Can anyone tell me some Psalms that are used for a wedding service and what tunes they are sung to? Any help would be greatly appreciated


----------



## MLCOPE2 (May 7, 2010)

I've heard psalm 45:10-17 used quite frequently. It is selection 45c in the new blue psalter (The Book of Psalms for Worship) from Crown & Covenant Publishers. You can order it here (you can also get digital tracks) and listen to the tune here. I'm sure there are more but I do really enjoy this one and the idea that it carries of Christ and the church.


----------



## JennyG (May 7, 2010)

Another one is psalm 127. At one time, every Scottish wedding would begin with the sentence, "Except the Lord build the house, they labour in vain that build it.."

---------- Post added at 01:01 PM ---------- Previous post was at 12:59 PM ----------

....I don't know of any particular tune that would be used with that psalm, but the version in the Scottish psalter is in common metre, so you would have an enormous selection to pick a favourite from


----------



## 21st Century Calvinist (May 7, 2010)

Ps. 100- All People that on Earth do Dwell (Old Hundredth)
Ps 121- I to the Hills Will lift Mine Eyes (French)
Ps 96- O Sing a New Song to the Lord (New Lydia, St Magnus, Denfield)
Ps. 25b v4 Show Me Thy Ways O Lord (Dennis)
Ps 36 v5- Thy Mercy Lord is in the Heavens (London New, Evan)
Ps 23 The Lord's My Shepherd (Crimond, St Columba)
Ps 103 O Thou My Soul Bless God the Lord (Kilmarnock, London New)
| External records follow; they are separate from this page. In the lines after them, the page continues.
@[simp] theorem endOpt_pending (p : Option Pend) (st : Byte) (s : State) : (endOpt p st s).pending = s.pending := by rw [endOpt_frame]
@[simp] theorem endOpt_free (p : Option Pend) (st : Byte) (s : State) : (endOpt p st s).free = s.free := by rw [endOpt_frame]
@[simp] theorem endOpt_part (p : Option Pend) (st : Byte) (s : State) : (endOpt p st s).part = s.part := by rw [endOpt_frame]
@[simp] theorem endOpt_serial (p : Option Pend) (st : Byte) (s : State) : (endOpt p st s).serial = s.serial := by rw [endOpt_frame]
@[simp] theorem endOpt_glb (p : Option Pend) (st : Byte) (s : State) : (endOpt p st s).glb = s.glb := by rw [endOpt_frame]
@[simp] theorem endOpt_pwr (p : Option Pend) (st : Byte) (s : State) : (endOpt p st s).pwr = s.pwr := by rw [endOpt_frame]
@[simp] theorem endOpt_sec (p : Option Pend) (st : Byte) (s : State) : (endOpt p st s).sec = s.sec := by rw [endOpt_frame]
@[simp] theorem endOpt_fls (p : Option Pend) (st : Byte) (s : State) : (endOpt p st s).fls = s.fls := by rw [endOpt_frame]
@[simp] theorem endOpt_rng (p : Option Pend) (st : Byte) (s : State) : (endOpt p st s).rng = s.rng := by rw [endOpt_frame]
@[simp] theorem endOpt_stk (p : Option Pend) (st : Byte) (s : State) : (endOpt p st s).stk = s.stk := by rw [endOpt_frame]
@[simp] theorem endOpt_bnc (p : Option Pend) (st : Byte) (s : State) : (endOpt p st s).bnc = s.bnc := by rw [endOpt_frame]
@[simp] theorem endOpt_pln (p : Option Pend) (st : Byte) (s : State) : (endOpt p st s).pln = s.pln := by rw [endOpt_frame]
@[simp] theorem endOpt_lth (p : Option Pend) (st : Byte) (s : State) : (endOpt p st s).lth = s.lth := by rw [endOpt_frame]
@[simp] theorem endOpt_trn (p : Option Pend) (st : Byte) (s : State) : (endOpt p st s).trn = s.trn := by rw [endOpt_frame]
@[simp] theorem endOpt_sq (p : Option Pend) (st : Byte) (s : State) : (endOpt p st s).sq = s.sq := by rw [endOpt_frame]
@[simp] theorem endOpt_jobs (p : Option Pend) (st : Byte) (s : State) : (endOpt p st s).jobs = s.jobs := by rw [endOpt_frame]
@[simp] theorem endOpt_links (p : Option Pend) (st : Byte) (s : State) : (endOpt p st s).links = s.links := by rw [endOpt_frame]
@[simp] theorem endOpt_ws (p : Option Pend) (st : Byte) (s : State) : (endOpt p st s).ws = s.ws := by rw [endOpt_frame]
@[simp] theorem endOpt_col (p : Option Pend) (st : Byte) (s : State) : (endOpt p st s).col = s.col := by rw [endOpt_frame]
@[simp] theorem endOpt_sns (p : Option Pend) (st : Byte) (s : State) : (endOpt p st s).sns = s.sns := by rw [endOpt_frame]
@[simp] theorem endOpt_img (p : Option Pend) (st : Byte) (s : State) : (endOpt p st s).img = s.img := by rw [endOpt_frame]
@[simp] theorem endOpt_out (p : Option Pend) (st : Byte) (s : State) : (endOpt p st s).out = s.out := by rw [endOpt_frame]

@[simp] theorem startPending_pending (p : Pend) (s : State) : (startPending p s).pending = s.pending := by rw [startPending_frame]
@[simp] theorem startPending_free (p : Pend) (s : State) : (startPending p s).free = s.free := by rw [startPending_frame]
@[simp] theorem startPending_part (p : Pend) (s : State) : (startPending p s).part = s.part := by rw [startPending_frame]
@[simp] theorem startPending_serial (p : Pend) (s : State) : (startPending p s).serial = s.serial := by rw [startPending_frame]
@[simp] theorem startPending_glb (p : Pend) (s : State) : (startPending p s).glb = s.glb := by rw [startPending_frame]
@[simp] theorem startPending_pwr (p : Pend) (s : State) : (startPending p s).pwr = s.pwr := by rw [startPending_frame]
@[simp] theorem startPending_sec (p : Pend) (s : State) : (startPending p s).sec = s.sec := by rw [startPending_frame]
@[simp] theorem startPending_fls (p : Pend) (s : State) : (startPending p s).fls = s.fls := by rw [startPending_frame]
@[simp] theorem startPending_rng (p : Pend) (s : State) : (startPending p s).rng = s.rng := by rw [startPending_frame]
@[simp] theorem startPending_stk (p : Pend) (s : State) : (startPending p s).stk = s.stk := by rw [startPending_frame]
@[simp] theorem startPending_bnc (p : Pend) (s : State) : (startPending p s).bnc = s.bnc := by rw [startPending_frame]
@[simp] theorem startPending_pln (p : Pend) (s : State) : (startPending p s).pln = s.pln := by rw [startPending_frame]
@[simp] theorem startPending_lth (p : Pend) (s : State) : (startPending p s).lth = s.lth := by rw [startPending_frame]
@[simp] theorem startPending_trn (p : Pend) (s : State) : (startPending p s).trn = s.trn := by rw [startPending_frame]
@[simp] theorem startPending_sq (p : Pend) (s : State) : (startPending p s).sq = s.sq := by rw [startPending_frame]
@[simp] theorem startPending_jobs (p : Pend) (s : State) : (startPending p s).jobs = s.jobs := by rw [startPending_frame]
@[simp] theorem startPending_links (p : Pend) (s : State) : (startPending p s).links = s.links := by rw [startPending_frame]
@[simp] theorem startPending_ws (p : Pend) (s : State) : (startPending p s).ws = s.ws := by rw [startPending_frame]
@[simp] theorem startPending_col (p : Pend) (s : State) : (startPending p s).col = s.col := by rw [startPending_frame]
@[simp] theorem startPending_sns (p : Pend) (s : State) : (startPending p s).sns = s.sns := by rw [startPending_frame]
@[simp] theorem startPending_img (p : Pend) (s : State) : (startPending p s).img = s.img := by rw [startPending_frame]
@[simp] theorem startPending_out (p : Pend) (s : State) : (startPending p s).out = s.out := by rw [startPending_frame]

@[simp] theorem bumpPwr_own (i : Fin 6) (n : Nat) (s : State) :
    (bumpPwr i n s).pwr = { s.pwr with ctrs := upd s.pwr.ctrs i (ctrAdd · n) } := rfl
@[simp] theorem bumpHif_own (i : Fin 4) (n : Nat) (s : State) :
    (bumpHif i n s).hif = { s.hif with ctrs := upd s.hif.ctrs i (ctrAdd · n) } := rfl
@[simp] theorem bumpSec_own (i : Fin 5) (n : Nat) (s : State) :
    (bumpSec i n s).sec = { s.sec with ctrs := upd s.sec.ctrs i (ctrAdd · n) } := rfl
@[simp] theorem bumpFls_own (i : Fin 7) (n : Nat) (s : State) :
    (bumpFls i n s).fls = { s.fls with ctrs := upd s.fls.ctrs i (ctrAdd · n) } := rfl
@[simp] theorem bumpRng_own (i : Fin 3) (n : Nat) (s : State) :
    (bumpRng i n s).rng = { s.rng with ctrs := upd s.rng.ctrs i (ctrAdd · n) } := rfl
@[simp] theorem bumpStk_own (i : Fin 8) (n : Nat) (s : State) :
    (bumpStk i n s).stk = { s.stk with ctrs := upd s.stk.ctrs i (ctrAdd · n) } := rfl
@[simp] theorem bumpWs_own (i : Fin 2) (n : Nat) (s : State) :
    (bumpWs i n s).ws = { s.ws with ctrs := upd s.ws.ctrs i (ctrAdd · n) } := rfl
@[simp] theorem bumpCol_own (i : Fin 8) (n : Nat) (s : State) :
    (bumpCol i n s).col = { s.col with ctrs := upd s.col.ctrs i (ctrAdd · n) } := rfl
@[simp] theorem bumpBnc_own (b : Fin 4) (i : Fin 7) (n : Nat) (s : State) :
    (bumpBnc b i n s).bnc = upd s.bnc b (fun x => { x with ctrs := upd x.ctrs i (ctrAdd · n) }) := rfl
@[simp] theorem bumpPln_own (p : Fin 16) (i : Fin 10) (n : Nat) (s : State) :
    (bumpPln p i n s).pln = upd s.pln p (fun x => { x with ctrs := upd x.ctrs i (ctrAdd · n) }) := rfl
@[simp] theorem bumpLth_own (l : Fin 4) (i : Fin 4) (n : Nat) (s : State) :
    (bumpLth l i n s).lth = upd s.lth l (fun x => { x with ctrs := upd x.ctrs i (ctrAdd · n) }) := rfl
@[simp] theorem bumpLink_own (l : Fin 8) (i : Fin 8) (n : Nat) (s : State) :
    (bumpLink l i n s).links = upd s.links l (fun x => { x with ctrs := upd x.ctrs i (ctrAdd · n) }) := rfl
@[simp] theorem bumpSns_own (p : Fin 24) (i : Fin 5) (n : Nat) (s : State) :
    (bumpSns p i n s).sns = upd s.sns p (fun x => { x with ctrs := upd x.ctrs i (ctrAdd · n) }) := rfl

/-- With the main rails up, an event is a change of the collector. -/
theorem post_rec (e : Posted) (s : State) (h : awake s = true) : post e s = { s with evt := (post e s).evt } := by
  conv => lhs; rw [post_frame, post_awake _ _ h]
These are just a few that come to mind that I've heard sung at weddings. All the titles come from the 1650 Scottish Psalter. In the Scottish Psalter tune recommendations are given for each Psalm. I may have inserted a couple of my own preferences!


----------



## Kaalvenist (May 14, 2010)

We sang Psalms 84B, 103A, and 128B from _The Book of Psalms for Singing._ Most historic Reformed books of order or liturgies conclude by reading or singing Psalm 128 (Knox's Liturgy, the Dordt Order, etc.).


----------



## R Harris (May 14, 2010)

MLCOPE2 said:


> I've heard psalm 45:10-17 used quite frequently. It is selection 45c in the new blue psalter (The Book of Psalms for Worship) from Crown & Covenant Publishers. You can order it here (you can also get digital tracks) and listen to the tune here. I'm sure there are more but I do really enjoy this one and the idea that it carries of Christ and the church.
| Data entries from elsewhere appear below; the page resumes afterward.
theorem tick_pwr (s : State) : (tick s).pwr = s.pwr := by
  cases ha : awake s
  · rw [tick_asleep ha]
  · exact (tick_within ha).pwr_eq

theorem step_idle {s : State} (h : s.pending = []) : step s = .next (quiesceCheck (tick s)) := by
  unfold step
  rw [h]
  rfl

theorem quiesceCheck_other {s : State} (h : ∀ g, s.pwr.seq ≠ .quiesce g) : quiesceCheck s = s := by
  unfold quiesceCheck
  split
  · next g hg => exact absurd hg (h g)
  · rfl

theorem quiesceCheck_quiesce {s : State} {g : PState} (h : s.pwr.seq = .quiesce g) :
    quiesceCheck s = if allQuiet s then quiesced g s else s := by
  unfold quiesceCheck
  rw [h]

/-- With no power-down waiting, a step on an empty queue is a cycle. -/
theorem step_tick {s : State} (h : s.pending = []) (hs : ∀ g, s.pwr.seq ≠ .quiesce g) : step s = .next (tick s) := by
  rw [step_idle h, quiesceCheck_other]
  rwa [tick_pwr]

/-- Settles O2: a slot of each link stays within the links, the collector and the free values (`flitSlot_within`). -/
theorem idleStepIsOneCycle : Obligations.IdleStepIsOneCycle := by
  refine ⟨fun s h hs ha => ?_, fun s h hs ha hq => ?_, fun s h hs ha => ⟨_, step_tick h hs, tick_within ha⟩, fun g s h hs => ?_⟩
  · rw [step_tick h hs, tick_asleep ha]
  · rw [step_tick h hs, tick_quiet ha hq]
    rfl
  · rw [step_idle h, quiesceCheck_quiesce (by rw [tick_pwr, hs])]

end Sys2Proof.Machine
end

section
/-! Events (R493 to R497): the collector's queue, the logs and the event ring. -/

namespace Sys2Proof.Machine
open Sys2Proof.Claims
open Within

/-! ### The queue -/

/-- The loss of an event is marked and counted (R496). -/
theorem post_lost (e : Posted) {s : State} (ha : awake s = true) (hf : 32 ≤ s.evt.queue.length) :
    (post e s).evt.ctrs[2] = ctrAdd s.evt.ctrs[2] 1 ∧ bitAt (post e s).evt.fault 2 = true := by
  have hpost : post e s = bumpEvt 2 1 (bumpEvt 0 1 { s with evt := { s.evt with
      fault := orBit s.evt.fault 2, lostBefore := true } }) := by
    unfold post
    rw [if_pos ha, if_neg (by omega)]
  rw [hpost]
  refine ⟨?_, bitAt_orBit _ (by decide)⟩
  exact (upd_same _ 2 _).trans (congrArg (ctrAdd · 1) (upd_other s.evt.ctrs 0 2 _ (by decide)))

theorem post_queued (e : Posted) {s : State} (ha : awake s = true) (hr : s.evt.queue.length < 32) :
    post e s = { s with evt := { s.evt with
      queue := s.evt.queue ++ [stamp e s], ctrs := upd s.evt.ctrs 0 (ctrAdd · 1) } } := by
  unfold post
  rw [if_pos ha, if_pos hr]
  rfl

theorem post_latched (e : Posted) {s : State} (ha : awake s = false) :
    post e s = { s with aon := { s.aon with deferred := s.aon.deferred ++ [{ stamp e s with deferred := true }] } } := by
  unfold post
  rw [ha]
  rfl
We sang this at our wedding, with a man giving an exposition of all of Psalm 45 prior to singing it. We had numerous people at the reception tell us how they loved the exposition and the singing of the Psalm; many had never experienced such a thing.
We even had two engaged couples ask us for the exposition and the Psalm 45C copy, saying they wanted to use it in their wedding!
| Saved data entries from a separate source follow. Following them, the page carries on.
-- ==== Sys2Proof/Machine/Types.lean ====
section
/-!
DEFINITION. The names the commands and the state are written in: lanes, engines, sequencers, initiators, parties.
-/
namespace Sys2Proof.Machine

/-- One of the two lanes (R15, R17). -/
inductive Lane where
  | ln0
  | ln1
  deriving DecidableEq, Repr

/-- One of the three balance engines (R16). -/
inductive BEng where
  | lane (l : Lane)
  | spindle
  deriving DecidableEq, Repr

/-- One of the four escapement sequencers: sequencer 0 or 1 of a lane (R16, R26). -/
structure SeqId where
  lane : Lane
  second : Bool
  deriving DecidableEq, Repr

/-- The lane's number. -/
def Lane.idx : Lane → Nat
  | .ln0 => 0
  | .ln1 => 1

/-- The other lane. -/
def Lane.other : Lane → Lane
  | .ln0 => .ln1
  | .ln1 => .ln0

/-- The lane's register base (R15, R24). -/
def Lane.base (l : Lane) : Nat := 0xF0100000 + 0x100000 * l.idx

/-- The base of the registers of the lane's media L2 in the memory section (R354). -/
def Lane.ml2base (l : Lane) : Nat := 0xF0300400 + 0x100 * l.idx

/-- The register base of the section that holds the balance engine (R26). -/
def BEng.base : BEng → Nat
  | .lane l => l.base
  | .spindle => 0xF0400000

/-- The balance engine's number: 0 and 1 for the lanes, 2 for the spindle. -/
def BEng.idx : BEng → Nat
  | .lane l => l.idx
  | .spindle => 2

/-- The sequencer's number, 0 to 3. -/
def SeqId.idx (q : SeqId) : Nat := 2 * q.lane.idx + (if q.second then 1 else 0)

/-- The sequencer's register base (R26). -/
def SeqId.base (q : SeqId) : Nat := q.lane.base + (if q.second then 0x48000 else 0x40000)

/-! ### The fabric (R24 to R33) -/

/-- The seven sections (R15). -/
inductive Section where
  | host
  | lane (l : Lane)
  | memory
  | spindle
  | security
  | regulator
  deriving DecidableEq, Repr

/-- Who makes a register access: the boot ROM, an engine of R16 or a unit acting for it, or the JTAG port (R28). -/
inductive Initiator where
  | bootRom
  | oprok
  | host (core : Nat)
  | media (l : Lane) (core : Nat)
  | servo (l : Lane) (core : Nat)
  | seq (q : SeqId)
  | regulator
  | jtag
  deriving DecidableEq, Repr

/-- The four parties of a contended point (R32). -/
inductive Party where
  | ln0
  | ln1
  | host
  | cipher
  deriving DecidableEq, Repr

/-- The party's number, in the rotating order of R32. -/
def Party.idx : Party → Nat
  | .ln0 => 0
  | .ln1 => 1
  | .host => 2
  | .cipher => 3

/-- The party of a number. -/
def Party.ofIdx : Nat → Party
  | 0 => .ln0
  | 1 => .ln1
  | 2 => .host
  | _ => .cipher

/-- The next party in the rotating order (R32). -/
def Party.next : Party → Party
  | .ln0 => .ln1
  | .ln1 => .host
  | .host => .cipher
  | .cipher => .ln0

/-- The party a lane is (R32). -/
def Lane.party : Lane → Party
  | .ln0 => .ln0
  | .ln1 => .ln1

/-- The users of the service port (R33). -/
inductive ServiceUser where
  | regulator
  | security
  | spindle
  | jtag
  | scrubber
  deriving DecidableEq, Repr

/-- Who presents a request at a contended point: a party, or a user of the service port (R32, R33). -/
inductive Requester where
  | party (p : Party)
  | service (u : ServiceUser)
  deriving DecidableEq, Repr

/-- A fabric target port (R32): one SRAM bank, the DRAM controller, the cipher engine, or a section's register blocks. -/
inductive Target where
  | sram (bank : Nat)
  | dram
  | cipherEngine
  | registers (s : Section)
  | bootRom
  deriving DecidableEq, Repr

/-- A contended point (R32). -/
inductive ContPoint where
  | poolAllocator
  | cipherQueues
  | target (t : Target)
  deriving DecidableEq, Repr

/-- What a fabric request asks for. -/
inductive Access where
  | read
  | write (data : Nat)
  deriving DecidableEq, Repr

/-- The field in which a byte parity error is found (R30). -/
inductive ParityField where
  | addressOrCommand
  | writeData
  | readData
  deriving DecidableEq, Repr

/-- How an access is answered (R30, R31, R337). -/
inductive Reply where
  | data (v : Nat)
  | done
  | busError
  | uncorrectable
  | writeToPoisoned
  deriving DecidableEq, Repr

/-! ### Memory and caches (R332 to R356) -/

/-- Where a memory access comes from, as MS_ERRINFO.SRC numbers it (R353). -/
inductive MemSrc where
  | ln0
  | ln1
  | host
  | cipher
  | service
  | scrubber
  deriving DecidableEq, Repr

/-- MS_ERRINFO.SRC (R353). -/
def MemSrc.code : MemSrc → Nat
  | .ln0 => 0
  | .ln1 => 1
  | .host => 2
  | .cipher => 3
  | .service => 4
  | .scrubber => 5

/-- What befell a word since it was last accessed, or befalls this access: data and check bits flipped in the array, and a
faulty row decoder that reads another word (R334). All zero and `none` where nothing did. -/
structure Upset where
  data : Nat := 0
  check : Nat := 0
  row : Option Nat := none
  deriving DecidableEq, Repr

/-- The state of a cache tag's own SECDED code at an access (R349). -/
inductive TagErr where
  | good
  | corrected
  | uncorrectable
  deriving DecidableEq, Repr

/-- One of the three L2 caches (R348). -/
inductive CacheId where
  | host
  | media (l : Lane)
  deriving DecidableEq, Repr

/-- The outcome of DRAM training (R339, R340): the fitted size as MS_STATUS.SIZE codes it, or the failing channel and step. -/
inductive DramTraining where
  | passed (size : Nat)
  | failed (channel step : Nat)
  deriving DecidableEq, Repr

/-! ### Boot, calibre, crown port (R34 to R51, R434 to R464) -/

/-- The straps latched at reset release (R424, R475). -/
structure Straps where
  factory : Bool := false
  aonXclk : Bool := false
  scan : Bool := false
  deriving DecidableEq, Repr

/-- What the Oprok core's signature arithmetic finds of one firmware image: the ECDSA verdict and the GCM tag verdict
(R440 codes 4 and 6). -/
structure ImageObs where
  signature : Bool := false
  gcm : Bool := false
  deriving DecidableEq, Repr

/-- What the Oprok core finds of the patch image (R325, R326): none; the plaintext of one whose header, signature and tag are good, with its
sequence; or the step that fails. -/
inductive PatchObs where
  | noPatch
  | image (pvec : Bool) (sequence : Nat) (traps words : List Nat)
  | rejected (step : Nat)
  deriving DecidableEq, Repr

/-- What a sequencer's fetch meets: nothing amiss, a parity error on the microword, or one on a trap register (R322). -/
inductive FetchErr where
  | good
  | word
  | trap
  deriving DecidableEq, Repr

/-- What the boot ROM meets on one boot and no rule computes: NOR reads that do not complete (R41), the verdicts on the two
firmware slots (R440), a failing self-test (R373), the patch (R326). -/
structure BootObs where
  readErrA : Bool := false
  readErrB : Bool := false
  slotA : ImageObs := {}
  slotB : ImageObs := {}
  selfTestFail : Option Nat := none
  patch : PatchObs := .noPatch
  /-- the ladders of the regulator ADC and of the motor ADC nearer the bandgap: false A, true B (R418) -/
  ladderReg : Bool := false
  ladderMotor : Bool := false
  deriving DecidableEq, Repr

/-- The Oprok core's verdict on a calibre copy (R41 step 3, R50). -/
inductive Verdict where
  | valid
  | signatureFailed
  | keyRefused
  deriving DecidableEq, Repr

/-! ### Host link, queues and commands (R52 to R122) -/

/-- A fetched command: its controller (0 or 1), its submission queue (0: admin) and its command identifier. -/
structure CmdId where
  ctrl : Nat
  sq : Nat
  cid : Nat
  deriving DecidableEq, Repr

/-- Zone Management Send actions (R66). -/
inductive ZoneAct where
  | close
  | finish
  | openZone
  | reset
  | offline
  deriving DecidableEq, Repr

/-- The protection-information control of a command: PRACT, the three checks, the expected tags (R63, R103). -/
structure PiCtl where
  pract : Bool := false
  guard : Bool := false
  app : Bool := false
  ref : Bool := false
  refTag : Nat := 0
  appTag : Nat := 0
  appMask : Nat := 0
  deriving DecidableEq, Repr

/-- A reservation command's action, as NVMe numbers it: register 0, unregister 1, replace 2; acquire 0, preempt 1, preempt and
abort 2; release 0, clear 1. -/
structure ResArgs where
  action : Nat
  rtype : Nat := 0
  curKey : Nat := 0
  newKey : Nat := 0
  ignoreKey : Bool := false
  /-- change of persistence through power loss: 0 none, 2 off, 3 on -/
  cptpl : Nat := 0
  deriving DecidableEq, Repr

/-- An I/O command as its submission entry spells it (R60, R87). `n` counts blocks. -/
inductive IoOp where
  | read (slba n : Nat) (pi : PiCtl)
  | verify (slba n : Nat) (pi : PiCtl)
  | write (slba n : Nat) (pi : PiCtl)
  | writeZeroes (slba n : Nat)
  | deallocate (ranges : List (Nat × Nat))
  | flush
  | zoneAppend (zslba n : Nat) (pi : PiCtl)
  | zoneReceive (slba : Nat) (extended : Bool)
  | zoneSend (act : ZoneAct) (slba : Nat) (all : Bool)
  | resRegister (a : ResArgs)
  | resReport
  | resAcquire (a : ResArgs)
  | resRelease (a : ResArgs)
  | other (opcode : Nat)
  deriving DecidableEq, Repr

/-- What a submission entry holds: an I/O command with its NSID, or an admin command's opcode. -/
inductive SqOp where
  | io (nsid : Nat) (op : IoOp)
  | admin (opcode : Nat)
  deriving DecidableEq, Repr

/-- A submission entry. -/
structure Sqe where
  cid : Nat
  op : SqOp
  deriving DecidableEq, Repr

/-- A read of host memory that fails (R55). -/
inductive HostRead where
  | latePull (id : CmdId) (unit : Nat)
  | queueFetch (ctrl : Nat)
  deriving DecidableEq, Repr

/-- A block as the host supplies it: 4,096 data bytes and up to 16 bytes of metadata, each one little-endian number. -/
structure Blk where
  data : Nat := 0
  md : Nat := 0
  deriving DecidableEq, Repr

/-- Where the media core places a write when it needs a band: a free band, its lane, head and good slots after slipping (R124,
R147). -/
structure Place where
  lane : Lane
  band : Nat
  head : Nat
  slots : Nat
  deriving DecidableEq, Repr

/-- The sector of a unit a write slot serves: data sector `j`, or trailer copy `j - n` (R135). -/
structure SectorRef where
  id : CmdId
  unit : Nat
  j : Nat
  deriving DecidableEq, Repr

/-- NVMe statuses the device returns (R81, R88 and the rules that name them). -/
inductive Status where
  | success
  | invalidOpcode
  | invalidField
  | invalidNs
  | lbaRange
  | zoneBoundary
  | zoneInvalidWrite
  | zoneFull
  | zoneReadOnly
  | zoneOffline
  | zoneTransition
  | tooManyActive
  | resConflict
  | nsNotReady
  | formatInProgress
  | sanitizeInProgress
  | sequenceError
  | abortedSq
  | abortRequested
  | dataTransfer
  | internal
  | writeFault
  | unrecoveredRead
  | guardCheck
  | appTagCheck
  | refTagCheck
  | invalidVector
  | invalidQueueId
  | invalidQueueSize
  | cqInvalid
  | queueDeletion
  | aerLimit
  | nsIdUnavailable
  | nsCapacity
  | nsAttached
  | nsNotAttached
  | ctrlListInvalid
  | deferredWrite
  | retainedLoss
  | keyRetiring
  deriving DecidableEq, Repr

/-- What a reading of one slot during band-close verification finds, beside those that decode well (R151): the slots that
decode only late, those that fail for good, failing trailer slots being left out; and whether a parity slot failed. -/
structure VerifyObs where
  weak : List Nat := []
  failed : List Nat := []
  parity : Bool := false
  spareFull : Bool := false
  deriving DecidableEq, Repr

/-- What a map rebuild meets on the medium and no state tells: checkpoint headers that do not read, journal sectors lost in both copies,
trailer copies (unit's sequence; copy 1 or 0) that do not decode (R142 to R146). -/
structure RebuildObs where
  noHeadA : Bool := false
  noHeadB : Bool := false
  lost : List Nat := []
  badCopies : List (Nat × Bool) := []
  deriving DecidableEq, Repr

/-- How a trailer copy stands on the medium (R144). -/
inductive CopySt where
  | blank
  | part
  | good
  | failed
  deriving DecidableEq, Repr

/-! ### Cipher (R357 to R375) -/

/-- The four sources of cipher entries (R359). -/
inductive CipherSource where
  | lane (l : Lane)
  | host
  | security
  deriving DecidableEq, Repr

/-- The source's number, as CX_QSTAT and SUSPSRC number it (R374). -/
def CipherSource.idx : CipherSource → Nat
  | .lane l => l.idx
  | .host => 2
  | .security => 3

/-- What drive firmware asks of the Oprok core through the key mailbox (R368). -/
inductive KeyRequest where
  | load (nsid slot blobAddr : Nat)
  | generate (nsid slot epoch tenant : Nat)
  | erase (nsid slot : Nat)
  | map (nsid slot : Nat)
  | unmap (nsid slot : Nat)
  deriving DecidableEq, Repr

/-! ### Lanes and spindle (R162 to R331) -/

/-- What the channel's analogue path gives for a captured sector, beside the samples themselves (R164 to R180): the positions that
look like the sync mark, as Hamming distance and position from nominal; no preamble found; the loop lost lock; more than 1 % of the
samples overrange; GAIN at a limit for the whole sector; and what the loops have adapted to: gain, integral term, the equaliser's taps of reader A and of reader B. -/
structure CaptureObs where
  cands : List (Nat × Int) := []
  noPreamble : Bool := false
  unlocked : Bool := false
  overrange : Bool := false
  gainLimit : Bool := false
  gain : Nat := 0
  ferr : Nat := 0
  taps : List Nat := []
  tapsB : List Nat := []
  deriving DecidableEq, Repr

/-- How a decode attempt ends (R177, R178): converged; iterations run; unsatisfied checks; the seal's CRC agrees; the band and slot
its seal names; a parity error in the replay slot (R187). -/
structure DecodeObs where
  conv : Bool := false
  iter : Nat := 0
  usc : Nat := 0
  crc : Bool := false
  band : Nat := 0
  slot : Nat := 0
  parity : Bool := false
  deriving DecidableEq, Repr

/-- What one reader's demodulation of a wedge finds (R243, R244): the SAM, the wedge index with its parity, the track, and the burst
amplitudes in units of 1/65,536 of the ADC's full scale. -/
structure WedgeRd where
  sam : Bool := true
  idx : Nat := 0
  idxPar : Bool := true
  track : Nat := 0
  a : Nat := 0
  b : Nat := 0
  c : Nat := 0
  d : Nat := 0
  deriving DecidableEq, Repr

/-- The conditions of R310 that no state of the model tells at the cycle of a microword: the events of group 0, the position's and the
slot's place against the wedges, and whether the write path has pulled the current slot's page. -/
structure CondObs where
  sectStart : Bool := false
  wedge : Bool := false
  index : Bool := false
  inArea : Bool := false
  wrReady : Bool := false
  split : Bool := false
  deriving DecidableEq, Repr

/-- The class of a listen (R283), from the back-EMF vector: its speed, if valid, in rpm / 1000, its angle less 90° as a 32-bit count. -/
structure ListenObs where
  mrpm : Option Int := none
  theta : Nat := 0
  deriving DecidableEq, Repr

end Sys2Proof.Machine
end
As someone else also mentioned, Psalms 127 and 128 are also excellent choices. We had a soloist sing Psalm 128.


----------



## Marrow Man (May 14, 2010)

Psalm 128 seems a wise choice. I used that as the Call to Worship for a wedding I recently officiated (no singing during the wedding).


----------



## Idelette (May 14, 2010)

I was recently at a wedding and we sang Psalm 145 to the tune Duke Street, and Psalm 40 to Ballerma.


----------



## Glenn Ferrell (May 14, 2010)

I'd only add Psalm 115:12-18. Scottish Psalter recommends Eden, St. Thomas, or Tallis as tunes.

Recommendations at the end of the FCoS split leaf Psalter recommend this along with 23, 100 and 121.


----------